- _Task to complete_
Read the records below and copy each line that contains "loadDword".

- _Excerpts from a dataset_

________

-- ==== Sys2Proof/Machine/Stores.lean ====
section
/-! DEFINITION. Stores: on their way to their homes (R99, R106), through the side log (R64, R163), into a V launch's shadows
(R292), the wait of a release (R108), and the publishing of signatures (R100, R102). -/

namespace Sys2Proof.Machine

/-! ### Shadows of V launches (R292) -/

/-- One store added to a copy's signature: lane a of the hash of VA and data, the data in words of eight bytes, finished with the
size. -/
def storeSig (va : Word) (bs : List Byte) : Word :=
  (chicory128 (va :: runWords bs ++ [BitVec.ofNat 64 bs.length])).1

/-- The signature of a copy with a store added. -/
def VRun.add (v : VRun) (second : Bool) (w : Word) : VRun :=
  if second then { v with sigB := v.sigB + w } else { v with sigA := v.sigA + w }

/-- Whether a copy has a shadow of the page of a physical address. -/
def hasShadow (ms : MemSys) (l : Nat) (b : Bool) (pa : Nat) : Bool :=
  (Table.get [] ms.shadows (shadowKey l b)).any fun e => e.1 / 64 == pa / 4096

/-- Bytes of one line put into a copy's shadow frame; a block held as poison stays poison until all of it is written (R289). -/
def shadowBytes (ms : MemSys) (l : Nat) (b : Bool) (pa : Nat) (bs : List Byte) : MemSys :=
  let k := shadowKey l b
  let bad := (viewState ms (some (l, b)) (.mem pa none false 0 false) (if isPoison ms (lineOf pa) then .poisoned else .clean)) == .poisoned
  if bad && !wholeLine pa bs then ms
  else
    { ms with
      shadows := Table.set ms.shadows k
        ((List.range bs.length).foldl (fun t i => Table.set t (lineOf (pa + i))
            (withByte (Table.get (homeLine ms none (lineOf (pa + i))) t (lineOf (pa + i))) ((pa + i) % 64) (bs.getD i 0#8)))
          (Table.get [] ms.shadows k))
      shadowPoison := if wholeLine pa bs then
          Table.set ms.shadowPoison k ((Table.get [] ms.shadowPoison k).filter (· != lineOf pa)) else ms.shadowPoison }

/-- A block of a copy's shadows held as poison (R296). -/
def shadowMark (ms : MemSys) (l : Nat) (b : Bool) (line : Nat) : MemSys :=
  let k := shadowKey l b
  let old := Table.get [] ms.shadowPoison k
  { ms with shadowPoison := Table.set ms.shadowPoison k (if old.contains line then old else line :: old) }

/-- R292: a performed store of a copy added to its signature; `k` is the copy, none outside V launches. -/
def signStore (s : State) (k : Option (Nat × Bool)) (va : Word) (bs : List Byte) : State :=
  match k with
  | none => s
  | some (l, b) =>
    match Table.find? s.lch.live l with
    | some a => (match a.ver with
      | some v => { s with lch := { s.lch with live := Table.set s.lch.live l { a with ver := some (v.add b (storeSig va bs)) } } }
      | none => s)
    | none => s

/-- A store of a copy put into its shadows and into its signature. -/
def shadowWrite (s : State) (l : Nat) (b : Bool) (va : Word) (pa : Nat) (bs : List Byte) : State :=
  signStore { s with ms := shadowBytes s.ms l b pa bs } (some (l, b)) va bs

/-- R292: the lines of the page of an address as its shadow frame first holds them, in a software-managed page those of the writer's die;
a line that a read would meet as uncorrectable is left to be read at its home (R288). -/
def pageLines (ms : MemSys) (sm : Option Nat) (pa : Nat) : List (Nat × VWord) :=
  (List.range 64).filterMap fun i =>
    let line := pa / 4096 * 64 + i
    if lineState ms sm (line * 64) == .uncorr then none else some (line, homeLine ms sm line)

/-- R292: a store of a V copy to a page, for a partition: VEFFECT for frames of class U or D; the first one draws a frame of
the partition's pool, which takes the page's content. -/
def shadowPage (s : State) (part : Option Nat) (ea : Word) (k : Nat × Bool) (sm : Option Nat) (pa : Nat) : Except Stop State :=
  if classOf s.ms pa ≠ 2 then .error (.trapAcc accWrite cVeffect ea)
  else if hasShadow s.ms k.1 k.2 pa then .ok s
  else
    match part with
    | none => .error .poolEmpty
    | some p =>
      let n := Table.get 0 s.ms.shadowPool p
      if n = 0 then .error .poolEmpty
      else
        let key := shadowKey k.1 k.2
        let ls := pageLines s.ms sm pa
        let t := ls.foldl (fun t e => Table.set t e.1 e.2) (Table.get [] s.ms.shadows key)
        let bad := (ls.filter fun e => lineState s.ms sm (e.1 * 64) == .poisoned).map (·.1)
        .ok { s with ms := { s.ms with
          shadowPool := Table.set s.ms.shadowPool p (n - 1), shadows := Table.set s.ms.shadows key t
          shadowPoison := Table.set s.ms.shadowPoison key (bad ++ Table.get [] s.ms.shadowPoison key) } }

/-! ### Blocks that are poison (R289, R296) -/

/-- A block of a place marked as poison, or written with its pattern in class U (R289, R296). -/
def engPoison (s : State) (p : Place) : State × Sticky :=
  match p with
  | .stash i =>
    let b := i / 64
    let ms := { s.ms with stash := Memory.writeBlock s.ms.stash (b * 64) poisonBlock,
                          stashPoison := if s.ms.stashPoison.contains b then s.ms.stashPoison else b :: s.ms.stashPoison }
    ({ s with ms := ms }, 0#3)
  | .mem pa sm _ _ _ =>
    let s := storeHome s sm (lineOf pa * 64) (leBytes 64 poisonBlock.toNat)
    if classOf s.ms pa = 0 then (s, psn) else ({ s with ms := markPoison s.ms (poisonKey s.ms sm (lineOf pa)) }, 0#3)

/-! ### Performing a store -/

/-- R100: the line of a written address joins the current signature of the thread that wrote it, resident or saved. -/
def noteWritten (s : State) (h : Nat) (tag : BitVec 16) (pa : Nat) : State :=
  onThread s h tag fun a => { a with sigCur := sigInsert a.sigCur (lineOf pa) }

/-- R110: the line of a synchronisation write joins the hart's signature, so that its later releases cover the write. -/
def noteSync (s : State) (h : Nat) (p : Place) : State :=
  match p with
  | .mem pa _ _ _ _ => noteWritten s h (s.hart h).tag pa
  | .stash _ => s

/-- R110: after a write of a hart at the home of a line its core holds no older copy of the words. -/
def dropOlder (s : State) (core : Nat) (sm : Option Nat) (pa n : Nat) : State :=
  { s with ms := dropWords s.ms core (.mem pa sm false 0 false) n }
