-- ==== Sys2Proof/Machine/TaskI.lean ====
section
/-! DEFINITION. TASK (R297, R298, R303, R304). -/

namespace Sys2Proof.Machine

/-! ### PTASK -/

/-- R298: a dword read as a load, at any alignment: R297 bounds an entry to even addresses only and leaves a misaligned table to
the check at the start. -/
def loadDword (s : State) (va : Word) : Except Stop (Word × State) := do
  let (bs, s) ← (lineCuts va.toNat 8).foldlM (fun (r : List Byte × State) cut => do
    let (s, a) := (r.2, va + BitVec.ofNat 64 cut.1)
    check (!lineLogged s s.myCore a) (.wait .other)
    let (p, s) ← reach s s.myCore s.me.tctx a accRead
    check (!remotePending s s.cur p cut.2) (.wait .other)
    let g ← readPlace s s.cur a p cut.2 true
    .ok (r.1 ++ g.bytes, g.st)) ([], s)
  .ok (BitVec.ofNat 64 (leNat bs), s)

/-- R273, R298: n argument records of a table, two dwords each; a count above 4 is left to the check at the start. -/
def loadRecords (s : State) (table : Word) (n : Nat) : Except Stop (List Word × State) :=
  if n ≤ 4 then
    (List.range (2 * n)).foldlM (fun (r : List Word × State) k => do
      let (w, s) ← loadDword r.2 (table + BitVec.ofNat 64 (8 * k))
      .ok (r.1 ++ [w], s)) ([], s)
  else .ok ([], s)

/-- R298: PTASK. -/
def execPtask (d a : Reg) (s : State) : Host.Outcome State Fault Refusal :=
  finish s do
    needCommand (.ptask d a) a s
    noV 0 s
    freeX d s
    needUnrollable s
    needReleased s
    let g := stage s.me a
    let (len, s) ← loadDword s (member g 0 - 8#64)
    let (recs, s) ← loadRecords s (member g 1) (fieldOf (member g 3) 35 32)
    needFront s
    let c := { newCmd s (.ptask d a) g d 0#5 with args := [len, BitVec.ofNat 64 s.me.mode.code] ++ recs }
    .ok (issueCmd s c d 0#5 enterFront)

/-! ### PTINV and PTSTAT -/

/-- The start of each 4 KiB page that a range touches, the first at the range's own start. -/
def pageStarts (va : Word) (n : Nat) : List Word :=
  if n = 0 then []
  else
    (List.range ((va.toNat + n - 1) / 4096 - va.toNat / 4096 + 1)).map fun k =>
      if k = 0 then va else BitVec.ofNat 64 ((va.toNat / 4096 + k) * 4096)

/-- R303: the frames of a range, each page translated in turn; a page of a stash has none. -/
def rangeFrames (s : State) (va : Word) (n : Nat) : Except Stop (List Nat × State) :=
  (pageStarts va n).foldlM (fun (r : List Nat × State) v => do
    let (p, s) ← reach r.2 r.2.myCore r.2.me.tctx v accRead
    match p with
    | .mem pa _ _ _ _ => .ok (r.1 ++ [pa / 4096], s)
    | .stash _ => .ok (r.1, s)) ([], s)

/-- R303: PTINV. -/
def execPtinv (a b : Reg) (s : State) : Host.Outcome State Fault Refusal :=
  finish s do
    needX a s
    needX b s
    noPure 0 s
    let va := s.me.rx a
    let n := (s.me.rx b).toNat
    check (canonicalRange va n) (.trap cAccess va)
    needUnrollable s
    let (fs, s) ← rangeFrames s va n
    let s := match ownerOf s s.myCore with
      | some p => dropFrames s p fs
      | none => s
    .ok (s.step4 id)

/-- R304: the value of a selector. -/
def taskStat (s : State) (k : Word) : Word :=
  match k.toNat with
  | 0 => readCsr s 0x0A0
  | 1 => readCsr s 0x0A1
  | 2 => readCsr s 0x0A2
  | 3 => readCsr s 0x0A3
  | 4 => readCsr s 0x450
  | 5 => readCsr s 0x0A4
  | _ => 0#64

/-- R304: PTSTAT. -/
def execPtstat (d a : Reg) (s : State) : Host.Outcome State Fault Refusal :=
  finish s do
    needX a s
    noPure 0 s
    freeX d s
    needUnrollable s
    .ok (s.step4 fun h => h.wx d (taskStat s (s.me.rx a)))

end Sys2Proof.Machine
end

________

- _Solution for this exercise_
def loadDword (s : State) (va : Word) : Except Stop (Word × State) := do
      let (w, s) ← loadDword r.2 (table + BitVec.ofNat 64 (8 * k))
    let (len, s) ← loadDword s (member g 0 - 8#64)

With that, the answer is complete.